New Zealand Listener

Part of the APN Network:

Made by:

From the Listener archive: Columnists

February 10-16 2007 Vol 207 No 3483

Wide Area News

A load of rot?

by Russell Brown

Not everyone thinks that video games are turning our kids into murderous zombies.

In a thoughtful essay in the January issue of the Utne Reader (www.utne.com), Chris Suellentrop wrestles with the idea that video games are rotting the minds of our children.

He notes that the mind-rot theory has thrived ever since young people were able to own computer games, and asks why, then, “do IQ scores continue their slight but perceptible rise if an entire generation of children, the oldest of whom are now in their thirties, stunted its development with electronic pap?”

And “if such games are nothing more than ‘murder simulators’, as one critic has called them, why is it – as gaming enthusiasts never tire of pointing out – that the murder rate has declined in recent years, when there are more video games, and more violent ones, than ever?”

The truth, Suellentrop suggests, is that games are a form of mental exercise: “Games of all kinds are a part of almost every human society, and they have long been used to inculcate the next generation with desirable virtues and skills. We enrol our kids in Little League not only so they will have a good time, but also to teach them about sportsmanship, teamwork and the importance of practice and hard work.”

He concludes that all games imply learning, even those with revolting elements, but wonders what they are teaching. As well as encouraging mental agility and enterprise, are video games teaching obedience?

“Whether you find the content of video games inoffensive or grotesque,” he writes, “their structure teaches players that the best course of action is always to accept the system and work to succeed within it.”

To emphasise his point, he quotes Raph Koster, the creative brain behind Ultima Online and Star Wars: Galaxies: “Games do not permit innovation. They present a pattern. Innovating out of a pattern is by definition outside the magic circle. You don’t get to change the physics of a game.”

Ah, but sometimes you do. Your teenager might sit and dutifully play a game title out of the box from beginning to end – or he or she might load it up with downloaded “mods” (modifications) and patches that change the playing experience and, quite often, the physics of a game. It’s what keeps PC games interesting, as opposed to those on the Xbox or PlayStation, which are controlled environments for obedient consumers.

Trouble is, changing the physics will often mean getting around a challenge: cheating, in other words. This isn’t a problem for the solo gamer, but it’s ruinous in the case of an MMORPG (massively multiplayer online roleplaying game), such as the hugely popular sword-and-sorcery game World of Warcraft. If everyone is not playing by the same rules, there is social breakdown. Gamers who use hacks to unfairly advance are sought out and ejected.

World of Warcraft, for all its popularity, is far less flexible than its predecessor, Warcraft III, which gave players tools to design new maps and allowed them to create custom characters and games with entirely new themes (as the Iraq war loomed in 2003, a themed game was posted – the Iraqi side was oversubscribed).

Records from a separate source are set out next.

/-- ZONE_IN, the zone edge for the angle target, and the event of an entry (R151). -/
def Dev.latchZone (s : Dev) (t : Nat) (ang : Rat) (zone : Option Nat) : Dev :=
  let known := s.bit ALLOC_ZONE_IN t || s.alloc.loaded.contains t
  let s := (s.setBit ALLOC_ZONE_IN t zone.isSome).setBit (ALLOC_THR_STAT t) 1 zone.isSome
  match zone with
  | none => { s with alloc.zoneEdge := eraseKey t s.alloc.zoneEdge }
  | some z =>
    let s := { s with alloc.zoneEdge := insertKey t (s.nearEdge t z ang) s.alloc.zoneEdge }
    if known then s else s.ev 0x0505 t z

/-- The side of a KIND 3 propeller for this cycle (R152). -/
def Dev.latchSide (s : Dev) (t : Nat) : Dev :=
  let old := s.bit (ALLOC_THR_STAT t) 2
  let new := if s.mode = 1 then false else s.nextSide t
  let s := s.setBit (ALLOC_THR_STAT t) 2 new
  if old = new then s else s.ev 0x050A t (bnat new)

/-- The measured angle of a thruster that has one (R147). -/
def Dev.latchAngle (s : Dev) (t : Nat) (ang : Rat) : Dev :=
  let s := ({ s with alloc.ang := setAt s.alloc.ang t ang } : Dev)
  if s.thrKind t = 2 ∨ s.thrKind t = 3 then s.wrPbv (ALLOC_THR_ANG t) ang else s

/-- Latch of tick 8 for one thruster: angle, availability, zone, side (R147, R151, R152). -/
def Dev.latchThr (s : Dev) (t : Nat) : Dev :=
  let k := s.thrKind t
  let sel := bitOf s.alloc.sel t
  let avail := sel && s.ctxState (s.ctxMag t) == 2
  let ang := if k = 2 ∨ k = 3 then s.thrAngle t else 0
  let s := (s.latchAngle t ang).latchZone t ang (s.latchedZone t ang)
  let s := ((s.setBit ALLOC_THR_AVAIL t avail).setBit (ALLOC_THR_STAT t) 0 avail).setBit (ALLOC_THR_STAT t) 3 sel
  if k = 3 then s.latchSide t else s

/-- A constraint on one thruster's forces at one step: a fx + b fy ≤ u, or = u. -/
structure ForceRow where
  a : Rat
  b : Rat
  u : Rat
  eq : Bool := false
  deriving DecidableEq, Repr

/-- A thruster as ALLOC poses it in tick 8 (R147 to R153): bounds of fx and fy at step 1, the bound of each increment, and
the constraints of the two steps. -/
structure ThrPose where
  fx : Rat × Rat := (0, 0)
  fy : Rat × Rat := (0, 0)
  d : Rat := 0
  one : List ForceRow := []
  two : List ForceRow := []
  deriving DecidableEq, Repr

/-- A thruster whose forces are fixed, and their values (R147, R151): a zone fixes them whatever CTX_MAG's state. -/
def Dev.thrFixed (s : Dev) (t : Nat) : Option (Rat × Rat) :=
  let st := s.ctxState (s.ctxMag t)
  if s.bit ALLOC_ZONE_IN t then some (0, 0)
  else if st = 3 then some (s.alloc.f0.getD t (0, 0))
  else if st ≠ 2 then some (0, 0) else none

/-- Static bounds of fx and fy of a free thruster (R146, R148, R150, R152). -/
def Dev.thrBox (s : Dev) (t : Nat) : (Rat × Rat) × (Rat × Rat) :=
  let fmin := s.pbv (THR_FMIN t)
  let fmax := s.pbv (THR_FMAX t)
  if !bitOf s.alloc.sel t then ((0, 0), (0, 0))
  else
    match s.thrKind t with
    | 1 => ((0, 0), (fmin, fmax))
    | 4 => ((fmin, fmax), (0, 0))
    | 2 => ((-fmax, fmax), (-fmax, fmax))
    | _ =>
      if s.bit (ALLOC_THR_STAT t) 2 then ((fmin, 0), (0, 0))
      else
        let c := s.pbv (THR_RUD_K t) * s.pbv (THR_RUD_MAX t)
        ((0, fmax), (-(c * fmax), c * fmax))

/-- The directions from one edge clockwise to another: a force lies clockwise of the first and counterclockwise of the second,
for an arc up to 180° (R150, R159). -/
def arcRows (w : Rat × Rat) : List ForceRow :=
  [{ a := sinDeg w.1, b := -cosDeg w.1, u := 0 }, { a := -sinDeg w.2, b := cosDeg w.2, u := 0 }]

/-- Wedge and chord (R150). -/
def wedgeRows (w : Rat × Rat) (fmax : Rat) : List ForceRow :=
  let m := (w.1 + w.2) / 2
  { a := cosDeg m, b := sinDeg m, u := fmax * cosDeg ((w.2 - w.1) / 2) } :: arcRows w

/-- Bounds as constraints. -/
def boxRows (x : Bool) (b : Rat × Rat) : List ForceRow :=
  let k : Rat := if x then 1 else 0
  [{ a := k, b := 1 - k, u := b.2 }, { a := -k, b := k - 1, u := -b.1 }]

/-- Constraints of the rudder on the ahead side: |fy| ≤ RUD_C fx, or fy tied to fx at a rudder that does not run (R147,
R152). -/
def Dev.rudderRows (s : Dev) (t : Nat) (free : Bool) : List ForceRow :=
  let k := s.pbv (THR_RUD_K t)
  if s.bit (ALLOC_THR_STAT t) 2 then []
  else if free then
    let c := k * s.pbv (THR_RUD_MAX t)
    [{ a := -c, b := 1, u := 0 }, { a := -c, b := -1, u := 0 }]
  else [{ a := -(k * wrapDeg (s.alloc.ang.getD t 0)), b := 1, u := 0, eq := true }]

/-- A zero-width wedge admits no force opposed to its direction: the box on its side (R147, R150; log entry 97). -/
def rayBox (ang fmax : Rat) : (Rat × Rat) × (Rat × Rat) :=
  let f (c : Rat) : Rat × Rat := (if c < 0 then -fmax else 0, if 0 < c then fmax else 0)
  (f (cosDeg ang), f (sinDeg ang))

/-- One thruster of the intact problem (R146 to R153). The second step's static bounds are folded with twice the rate limit
(log entry 97). -/
def Dev.poseThr (s : Dev) (t : Nat) : ThrPose :=
  let k := s.thrKind t
  let f0 := s.alloc.f0.getD t (0, 0)
  let d := satStage1 (s.pbv (THR_FRATE t) / 50)
  match s.thrFixed t with
  | some f => { fx := (f.1, f.1), fy := (f.2, f.2) }
  | none =>
    let angRun := s.ctxState (s.ctxAng t) == 2
    let ang := s.alloc.ang.getD t 0
    let fmax := s.pbv (THR_FMAX t)
    let sel := bitOf s.alloc.sel t
    let box := if k = 2 ∧ sel ∧ !angRun then rayBox ang fmax else s.thrBox t
    let p : ThrPose := { fx := foldBounds box.1.1 box.1.2 f0.1 d, fy := foldBounds box.2.1 box.2.2 f0.2 d, d := d }
    let twoX := boxRows true (foldBounds box.1.1 box.1.2 f0.1 (2 * d))
    let twoY := boxRows false (foldBounds box.2.1 box.2.2 f0.2 (2 * d))
    if !sel then { p with two := (if hasFx k then twoX else []) ++ (if hasFy k then twoY else []) }
    else
      match k with
      | 1 => { p with two := twoY }
      | 4 => { p with two := twoX }
      | 2 => { p with one := wedgeRows (s.wedge t 1 ang angRun) fmax, two := wedgeRows (s.wedge t 2 ang angRun) fmax }
      | _ =>
        let r := s.rudderRows t angRun
        { p with one := r, two := r ++ twoX ++ (if s.bit (ALLOC_THR_STAT t) 2 then twoY else []) }

/-- Variables of the declared thrusters at one step: thruster and 0 for fx, 1 for fy. -/
def Dev.vars (s : Dev) : List (Nat × Nat) :=
  (s.thrusters.map fun t =>
    let k := s.thrKind t
    (if hasFx k then [(t, 0)] else []) ++ (if hasFy k then [(t, 1)] else [])).flatten

/-- General constraints of the intact problem (R154). -/
def Dev.intactRows (s : Dev) : Nat :=
  (s.thrusters.map fun t => if s.thrKind t = 1 ∨ s.thrKind t = 4 then 2 else 6).sum

/-- General constraints of a consequence problem (R163 item 9). -/
def Dev.cqRows (s : Dev) : Nat :=
  (s.thrusters.map fun t => if s.thrKind t = 2 then s.fld ALLOC_CFG 12 8 else if s.thrKind t = 3 then 2 else 0).sum

/-- Column of B for a variable (R146). -/
def Dev.bCol (s : Dev) (v : Nat × Nat) : List Rat :=
  if v.2 = 0 then [1, 0, -(s.pbv (THR_POS_Y v.1))] else [0, 1, s.pbv (THR_POS_X v.1)]

/-- BᵀQB + W of one step, between two variables (R149). -/
def Dev.costAt (s : Dev) (v w : Nat × Nat) : Rat :=
  ((List.zipWith (· * ·) (s.bCol v) (s.bCol w)).zipIdx.map fun p => s.pbv (ALLOC_Q p.2) * p.1).sum
    + (if v = w then s.pbv (ALLOC_THR_W v.1) else 0)

/-- BᵀQτ of a variable (R149). -/
def Dev.gainAt (s : Dev) (v : Nat × Nat) : Rat :=
  let t := s.alloc.tau.getD (0, 0, 0)
  ((List.zipWith (· * ·) (s.bCol v) [t.1, t.2.1, t.2.2]).zipIdx.map fun p => s.pbv (ALLOC_Q p.2) * p.1).sum

/-- A vector over variables or rows as the rows of a problem. -/
def vecRows (region sel : Nat) (xs : List Rat) : Problem :=
  (xs.zipIdx.filter fun p => p.1 != 0).map fun p => (laneKey region sel p.2, [(0, p.1)])

/-- H of a problem over so many steps, lower triangle: the steps' costs summed, with f2 = f1 + d (R149). -/
def Dev.hRows (s : Dev) (vs : List (Nat × Nat)) (steps : Nat) : Problem :=
  let n := vs.length
  let k (i j : Nat) : Rat := if steps = 2 ∧ i < n ∧ j < n then 4 else 2
  let at_ (i : Nat) : Nat × Nat := vs.getD (i % max 1 n) (0, 0)
  (List.range (steps * n)).map fun i =>
    (laneKey 1 0 i, nonzero ((List.range (i + 1)).map fun j => (j, k i j * s.costAt (at_ i) (at_ j))))

/-- Constraints as rows of a problem from a row number on: the coefficients on the two forces of a thruster, at the second step
on the increments too (R149, R154). -/
def constraintRows (vs : List (Nat × Nat)) (t r0 : Nat) (rows : List (ForceRow × Bool)) : Problem :=
  let n := vs.length
  rows.zipIdx.flatMap fun p =>
    let i := r0 + p.2
    let q := p.1.1
    let put (k : Nat) (c : Rat) : List (Nat × Rat) := match vs.idxOf? (t, k) with
      | none => []
      | some j => (j, c) :: if p.1.2 then [(n + j, c)] else []
    [(laneKey 0 0 i, nonzero (sortBy (fun a b => decide (a.1 ≤ b.1)) (put 0 q.a ++ put 1 q.b)))]
      ++ (if q.u = 0 then [] else [(laneKey 2 0 i, [(0, q.u)])]) ++ (if q.eq then [(laneKey 2 1 i, [(0, 1)])] else [])

/-- Rows that a thruster takes up in the intact problem (R154). -/
def Dev.thrRows (s : Dev) (t : Nat) : Nat := if s.thrKind t = 1 ∨ s.thrKind t = 4 then 2 else 6

/-- Constraints of every thruster, each from the first row of its own. -/
def placeRows (vs : List (Nat × Nat)) (size : Nat → Nat) (rows : Nat → List (ForceRow × Bool)) : List Nat → Nat → Problem
  | [], _ => []
  | t :: ts, r => constraintRows vs t r (rows t) ++ placeRows vs size rows ts (r + size t)

/-- The intact problem (R149 to R154). -/
def Dev.intactProblem (s : Dev) : Problem :=
  let vs := s.vars
  let pose := s.thrusters.map fun t => (t, s.poseThr t)
  let of (t : Nat) : ThrPose := (lookupKey t pose).getD {}
  let bound (v : Nat × Nat) : Rat × Rat := if v.2 = 0 then (of v.1).fx else (of v.1).fy
  let g := vs.map s.gainAt
  s.hRows vs 2 ++ vecRows 3 0 ((g.map fun x => -4 * x) ++ g.map fun x => -2 * x)
    ++ vecRows 3 1 ((vs.map fun v => (bound v).1) ++ vs.map fun v => -(of v.1).d)
    ++ vecRows 3 2 ((vs.map fun v => (bound v).2) ++ vs.map fun v => (of v.1).d)
    ++ placeRows vs s.thrRows (fun t => (of t).one.map (·, false) ++ (of t).two.map (·, true)) s.thrusters 0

So, if we’re to adopt Suellentrop’s theory, which games stand between us and a society of servile social units? The answer may surprise you. It’s the games with the least social merit: the first-person shooters.

Expert gamers can gain access to the back end of the Quake series and radically alter the look of their world. The tools available to create new models are so useful that they often form part of tertiary design courses.

Another shooter series, Half Life, has been extensively modified by players. One “mod”, Natural Selection, created by a group of gamers turned developers, changed the title from a shooter to a strategy game, altering its entire concept. Another, Gary’s Mod, functions as a 3D development tool, enabling players to (in my son’s words) “put themselves in a sandbox situation, allowing them to create all sorts of different things, with a variety of tools at their command”.

This doesn’t mean that any old blood and gore is fit for your kids – it isn’t. But, however intuitive it seems, the most violent games in the hands of a clever and inquisitive player may offer the broadest horizon for learning.